Man glaubte damals, dass Tote wiederauferstehen könnten, um Krankheiten zu verbreiten oder auch die Lebenden anzugreifen. Daher enthauptete und verstümmelte man Menschen kurz nach ihrem Tod, um sie genau daran zu hindern. Einer der Wissenschaftler, die an der Studie teilnahmen, sagte dazu dem „Guardian“: „Die Vermutung, dass die Knochen von Wharram Percy die Überreste von verbrannten und verstümmelten Leichen sind, passt am besten mit der Beweislage zusammen.
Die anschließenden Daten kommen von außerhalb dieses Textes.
/-- A number that was issued and whose entry is gone resolves to −1 after every step but RESET (R250). -/
def Obligations.StaleHandleStaysNotFound : Prop :=
  ∀ (s t : State) (seq : Nat), s.Inv → seq < s.dt.seqNext → s.dt.indexOf seq = -1 → step s = .next t →
    s.nextInstr ≠ some .reset → t.dt.indexOf seq = -1 ∧ seq < t.dt.seqNext

/-! ### Representations -/

/-- IDX (R282): where its index decodes and is in the combined table, and the triple stays below a list cap, it
completes: the triple is emitted, never sensitive, and the table is as it was. -/
def Obligations.IdxCompletes : Prop :=
  ∀ (i : BitVec 7) (s : State) (index p : Nat) (name value : OctetString),
    intRest 7 i.toNat s.scratch.input (s.scratch.pos + 1) = .ok (index, p) → s.dt.get index = .ok (name, value) →
    s.belowCap ⟨name, value, false⟩ → exec (.idx i) s = .next (s.emitted p ⟨name, value, false⟩)

/-- The three literals (R284–R286, R288): where the operands decode and the triple stays below a list cap, each
completes: LIT_INC inserts the entry, the other two leave the table, and only LIT_NEVER's triple is sensitive. -/
def Obligations.LiteralsComplete : Prop :=
  ∀ (s : State) (name value : OctetString) (p : Nat),
    (∀ n : BitVec 6, s.dt.Inv →
      literalOperands s.hufStrictEnd s.dt 6 n.toNat s.scratch.input (s.scratch.pos + 1) = .ok (name, value, p) →
      s.belowCap ⟨name, value, false⟩ →
      ∃ t' : DynTable, s.dt.insert name value = .ok t' ∧
        exec (.litInc n) s = .next ({ s with dt := t' }.emitted p ⟨name, value, false⟩)) ∧
    (∀ n : BitVec 4,
      literalOperands s.hufStrictEnd s.dt 4 n.toNat s.scratch.input (s.scratch.pos + 1) = .ok (name, value, p) →
      (s.belowCap ⟨name, value, true⟩ →
        exec (.litNever n) s = .next (s.emitted p ⟨name, value, true⟩)) ∧
      (s.belowCap ⟨name, value, false⟩ →
        exec (.litNoidx n) s = .next (s.emitted p ⟨name, value, false⟩)))

/-- SIZE_UPD (R287): where its value decodes it completes: SetMax of the value clamped to CFG_MAX_TABLE_SIZE, no triple,
and nothing added to the header-list size. -/
def Obligations.SizeUpdCompletes : Prop :=
  ∀ (n : BitVec 5) (s : State) (cap p : Nat), s.dt.Inv →
    intRest 5 n.toNat s.scratch.input (s.scratch.pos + 1) = .ok (cap, p) →
    ∃ t' : DynTable, s.dt.setMax (min cap s.cfgMaxTableSize.toNat) = .ok t' ∧
      t'.maxSize.toNat = min cap s.cfgMaxTableSize.toNat ∧
      exec (.sizeUpd n) s = .next { s with dt := t', scratch := { s.scratch with pos := p } }

/-- Where a representation raises, in the order of its steps (R282, R284, R326, R331): its integer, then an index outside
the combined table, then its strings. A name error comes before anything of the value is read. -/
def Obligations.RepresentationsRaise : Prop :=
  ∀ (s : State) (e : Err),
    (∀ i : BitVec 7, intRest 7 i.toNat s.scratch.input (s.scratch.pos + 1) = .error e →
      exec (.idx i) s = .next (s.raise e)) ∧
    (∀ (i : BitVec 7) (index p : Nat), intRest 7 i.toNat s.scratch.input (s.scratch.pos + 1) = .ok (index, p) →
      (index = 0 ∨ 61 + s.dt.entries.length < index) → exec (.idx i) s = .next (s.raise .invalidTableIndex)) ∧
    (∀ n : BitVec 5, intRest 5 n.toNat s.scratch.input (s.scratch.pos + 1) = .error e →
      exec (.sizeUpd n) s = .next (s.raise e)) ∧
    (∀ n : BitVec 6,
      literalOperands s.hufStrictEnd s.dt 6 n.toNat s.scratch.input (s.scratch.pos + 1) = .error e →
      exec (.litInc n) s = .next (s.raise e)) ∧
    (∀ n : BitVec 4,
      literalOperands s.hufStrictEnd s.dt 4 n.toNat s.scratch.input (s.scratch.pos + 1) = .error e →
      exec (.litNever n) s = .next (s.raise e) ∧ exec (.litNoidx n) s = .next (s.raise e)) ∧
    (∀ (n low ni p : Nat), intRest n low s.scratch.input (s.scratch.pos + 1) = .ok (ni, p) →
      61 + s.dt.entries.length < ni →
      literalOperands s.hufStrictEnd s.dt n low s.scratch.input (s.scratch.pos + 1) = .error .invalidTableIndex)

/-- R283: where a list cap is configured and the triple's size brings the running total to the cap or above, the command
ends with HeaderListSizeExceeded and the triple is not emitted; an insertion of LIT_INC stands. -/
def Obligations.ListCapReached : Prop :=
  ∀ (s : State) (name value : OctetString) (p : Nat), s.listCapEn = true →
    s.listCap.toNat ≤ s.scratch.total + entrySize name value →
    (∀ (i : BitVec 7) (index : Nat), intRest 7 i.toNat s.scratch.input (s.scratch.pos + 1) = .ok (index, p) →
      s.dt.get index = .ok (name, value) → exec (.idx i) s = .next (s.raise .headerListSizeExceeded)) ∧
    (∀ n : BitVec 6, s.dt.Inv →
      literalOperands s.hufStrictEnd s.dt 6 n.toNat s.scratch.input (s.scratch.pos + 1) = .ok (name, value, p) →
      ∃ t' : DynTable, s.dt.insert name value = .ok t' ∧
        exec (.litInc n) s = .next ({ s with dt := t' }.raise .headerListSizeExceeded)) ∧
    (∀ n : BitVec 4,
      literalOperands s.hufStrictEnd s.dt 4 n.toNat s.scratch.input (s.scratch.pos + 1) = .ok (name, value, p) →
      exec (.litNever n) s = .next (s.raise .headerListSizeExceeded) ∧
      exec (.litNoidx n) s = .next (s.raise .headerListSizeExceeded))

/-- R289: a representation that fails leaves the table exactly as it found it; the one exception is the list-size check,
which comes after the insertion. -/
def Obligations.FailedFieldLeavesTheTable : Prop :=
  ∀ (i : Instr) (s t : State) (e : Err), i.isField = true → exec i s = .next t →
    t.responses = s.responses ++ [.error e] → e ≠ .headerListSizeExceeded → t.dt = s.dt

/-- The cursor never moves backwards and is bounded by len(In) (R22), and every representation consumes at least one
octet (R291): a step inside a command leaves its operand and moves the cursor forward. That a representation is a step of
its own is the model's choice (notes/assumptions/7.md). -/
def Obligations.CursorMovesForward : Prop :=
  ∀ s t : State, s.busy = true → s.scratch.activity ≠ .idle → step s = .next t → t.busy = true →
    t.scratch.input = s.scratch.input ∧ t.scratch.activity = s.scratch.activity ∧
    s.scratch.pos < t.scratch.pos ∧ t.scratch.pos ≤ t.scratch.input.length

/-! ### DECODE_BLOCK -/

/-- DECODE_BLOCK completes its acceptance (R280): the operand is latched, `pos <- 0; out <- []; total <- 0`; and from
there the machine's steps are R280's loop: from every state with the invariants that is not busy and whose first offer
is DECODE_BLOCK(In), at most len(In) + 2 steps lead to the response and the table that the loop gives. The number of
steps is the model's (notes/assumptions/7.md). -/
def Obligations.DecodeBlockIsTheLoop : Prop :=
  (∀ inp s, exec (.decodeBlock inp) s =
    .next { s with scratch := { activity := .block, input := inp, pos := 0, out := [], total := 0 } }) ∧
  (∀ (s : State) (inp : OctetString) (rest : List Offer), s.Inv → s.busy = false →
    s.offers = ⟨0x01, [.octets inp]⟩ :: rest →
    ∃ r t' k t, decodeBlock s.blockConfig s.dt inp = .ok (r, t') ∧ k ≤ inp.length + 2 ∧ core.run k s = .next t ∧
      t = { s with
        dt := t', offers := rest, lastErr := r.status, errSticky := s.errSticky || r.status != 0
        scratch := Scratch.empty, responses := s.responses ++ [r] })

/-- R293: a block assembled from lines (R98) whose references name entries in the table as it stands when each is decoded
decodes to the triples it was built from and leaves the table the lines make, where no list cap is reached. -/
def Obligations.AssembledBlockDecodes : Prop :=
  ∀ (s : State) (lines : List Line) (hs : List Header) (t' : DynTable), s.dt.Inv → s.busy = false →
    (∀ l ∈ lines, lineFits l) → linesMeaning s.cfgMaxTableSize.toNat s.dt lines = some (hs, t') →
    (s.listCapEn = true → hs = [] ∨ headersSize hs < s.listCap.toNat) →
    decodeBlock s.blockConfig s.dt (assemble lines) = .ok (.ok (.headers hs), t')

/-! ### Control and status -/

/-- SET_MAX_LIST_SIZE (R301): `LIST_CAP_EN <- 1; LIST_CAP <- n`; InvalidCommand above INT_MAX. -/
def Obligations.SetMaxListSizeCompletes : Prop :=
  ∀ (n : Nat) (s : State),
    (n ≤ Config.intMax → ∃ cap : BitVec 31, cap.toNat = n ∧
      exec (.setMaxListSize n) s = .next ({ s with listCapEn := true, listCap := cap }.respond .none)) ∧
    (Config.intMax < n → exec (.setMaxListSize n) s = .next (s.raise .invalidCommand))

/-- READ_STATUS (R302): it answers LAST_ERR and ERR_STICKY and writes neither, so a second one answers the same. -/
def Obligations.ReadStatusCompletes : Prop :=
  ∀ s : State, ∃ t, exec .readStatus s = .next t ∧
    t = { s with busy := false, scratch := Scratch.empty
                 responses := s.responses ++ [.ok (.status s.lastErr s.errSticky)] } ∧
    ∃ u, exec .readStatus t = .next u ∧
      u.responses = t.responses ++ [.ok (.status s.lastErr s.errSticky)] ∧ u.lastErr = s.lastErr

/-- RESET (R303, R350): every mutable element has its reset value, the ring RING_INIT_CAP empty slots; the response is
OK. That what stands at the command port and the parameters stay is the model's choice (notes/assumptions/1.md, 2.md and
9.md). -/
def Obligations.ResetCompletes : Prop :=
  ∀ s : State, ∃ t, exec .reset s = .next t ∧
    t.cfgMaxTableSize.toNat = 2 ^ 31 - 1 ∧ t.listCapEn = false ∧ t.listCap = 0 ∧ t.lastErr = 0 ∧ t.errSticky = false ∧
    t.busy = false ∧ t.dt.entries = [] ∧ t.dt.curSize = 0 ∧ t.dt.maxSize.toNat = 2 ^ 31 - 1 ∧ t.dt.seqNext = 1 ∧
    t.dt.nameIdx = [] ∧ t.dt.ring = ⟨s.ringInitCap, 0, 0, List.replicate s.ringInitCap none⟩ ∧
    t.scratch = Scratch.empty ∧ t.offers = s.offers ∧ t.responses = s.responses ++ [.ok .none] ∧
    t.hufStrictEnd = s.hufStrictEnd ∧ t.ringInitCap = s.ringInitCap

/-- The state after power-on reset (R350), but for the ring's capacity, which is the parameter's value. -/
def Obligations.PowerOnResetValues : Prop :=
  State.reset.cfgMaxTableSize.toNat = 2 ^ 31 - 1 ∧ State.reset.listCapEn = false ∧ State.reset.listCap = 0 ∧
  State.reset.lastErr = 0 ∧ State.reset.errSticky = false ∧ State.reset.busy = false ∧ State.reset.dt.entries = [] ∧
  State.reset.dt.curSize = 0 ∧ State.reset.dt.maxSize.toNat = 2 ^ 31 - 1 ∧ State.reset.dt.seqNext = 1 ∧
  State.reset.dt.nameIdx = [] ∧ State.reset.dt.ring.cap = State.reset.ringInitCap ∧ State.reset.dt.ring.head = 0 ∧
  State.reset.dt.ring.tail = 0 ∧ (∀ x ∈ State.reset.dt.ring.slots, x = none) ∧ State.reset.scratch = Scratch.empty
Das zeigt uns die dunkle Seite des Mittelalters und auch, wie anders das mittelalterliche Weltbild von unserem heutigen war.“

Die Enthauptung und Verstümmelung der Toten war damals durchaus gängige Praxis, wie laut „Guardian“ in mittelalterlichen Quellen nachzulesen ist. Die Überreste von Wharram Percy selbst kann man heute besuchen. Das Dorf war laut der Kultur-Institution „English Heritage“ vermutlich vom 9. bis zum 16. Jahrhundert bewohnt. Seit 1948 finden hier Ausgrabungen statt, der Ort ist heute eine Art Freiluftmuseum. Und spätestens seit bekannt ist, was hier einst mit den Toten passierte, ist Wharram Percy auch ein kleiner Touristenmagnet.